Right since mid-2016, it has been raining IPOs at the street in India. Investing in IPOs has become a buzz in the investor fraternity in India. Many good private businesses have taken to the Indian stock markets in the past year or two, making IPOs a very popular investment tool. Indian investors now often wait for news on upcoming IPOs because they have realized the potential it possesses as an investment asset class in terms of maximizing money while helping in diversifying. An initial public offering (IPO) is a


mechanism where a private company offers its shares to the public at large using a prominent stock exchange as a medium. A private company that makes IPO, does so with the main objective of listing its shares for public trading on recognized stock exchanges such as the BSE or NSE. It is important to note that this will be for the first time in the private company’s history that it will be undertaking this step.

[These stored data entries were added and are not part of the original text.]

/-- A tile goes to a waiting task: the lease, the registers and the slot's tile (R231, R233). -/
def State.handOut (c t n : Nat) (q : Counter) (tile retry : Nat) (entry : Option Retry) (s : State) : State :=
  let d := coreDie c
  let gen : W32 := BitVec.ofNat 32 (q.pseq * 256 + retry)
  let (i, j) := q.place tile
  let (pw0, pw1) := s.paramPair q tile
  let l := s.layerOf q.handle q.layer
  let jl := match l with | some l => ceilDiv l.nout q.tn | none => 0
  let vm := if i + 1 = q.i then q.vm else q.tm
  let vb := if j + 1 = jl then q.vb else q.tn / 256
  let sp := q.splits.find? fun x => x.tile = tile
  let x4 := match sp with | some x => takeX4 vm vb x.kind x.part x.k retry | none => takeX4 vm vb 0 0 0 retry
  let s := s.modDie d fun x =>
    let x := { x.setLease (leaseIx c t) (Lease.make (BitVec.ofNat 32 tile) gen (leaseCtl 1 n 0)) with
      handed := Tab.insert x.handed (leaseIx c t) (some (n, tile, gen)) }
    let x := x.setCtr n { x.ctr n with taken := if entry.isSome then (x.ctr n).taken else (x.ctr n).taken ++ [tile] }
    match entry with
    | some r => { x with retry := x.retry.erase r, statRetries := satInc x.statRetries }
    | none => x
  s.modCore c fun k =>
    let k := { k with satTile := 0, progress := true }
    k.modSlot t fun ts =>
      let ts := (((ts.setX 7 (BitVec.ofNat 32 tile)).setX 5 pw0).setX 6 pw1).setX 4 x4
      { ts with st := .ready, blk := .none, pc := ts.pc + 1,
                held := some ⟨BitVec.ofNat 32 tile, gen, q.svc, j ∈ q.reefCols, n, vm, vb, match l with | some l => l.depth | none => 0⟩ }

/-- TAKE_SERVE: the counter serves a waiting TAKE: EXH when it is IDLE, DRAINED or FAILED, otherwise the first entry the core may have, unless it
is held (R230, R232). A standby whose join is not complete is handed no tile (R249). -/
def execTakeServe (c : CoreId) (t : SlotId) (s : State) : Res :=
  .next (let ts := (s.core c).slot t
    match ts.blk with
    | .take n exh =>
      let q := (s.die (coreDie c)).ctr n
      if !s.canIssue c || (c : Nat) ∈ (s.die (coreDie c)).joining then s
      else if q.st ≠ .open ∧ q.st ≠ .closed then
        s.modCore c fun k => { k.modSlot t fun ts => { ts with st := .ready, blk := .none, pc := ((ts.pc : Int) + exh).toNat } with progress := true }
      else if q.held then s
      else match s.nextTile c t n q with
        | some (tile, retry, entry) => s.handOut c t n q tile retry entry
        | none => s
    | _ => s)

A private company, through an IPO, offers part ownership to its investors. However, the extent of the ownership is defined by the extent to which each investor has subscribed to the company’s shares through the IPO. IPOs are an effective mechanism for a private company to procure funds when it most needs them. One must have to bear in mind that private companies or SMEs are in general need of funds on a regular basis for expanding their business or for diversifying their product portfolio. They can use the money proceeds of the IPO to fund their capex requirements. Moreover, all they have to do to get these funds is to share part of the ownership in the company with the investors only to the extent invested by each of them in the company through the IPO. Therefore, private companies or SMEs wanting to scale up their production units or diversify business can fund their capital requirements through IPO proceeds. Moreover, IPO is a more cost-effective way for a private company or SME to raise capital. This is purely because funds raised through IPO are not a loan taken from investors. In fact, the funds represent the investors’ equity stake in the company. Since the funds are not debt, there is no interest that needs to be paid by the company to the investors as in case of debentures. Thus, IPOs are a very profitable investment mechanism for a company to procure funds.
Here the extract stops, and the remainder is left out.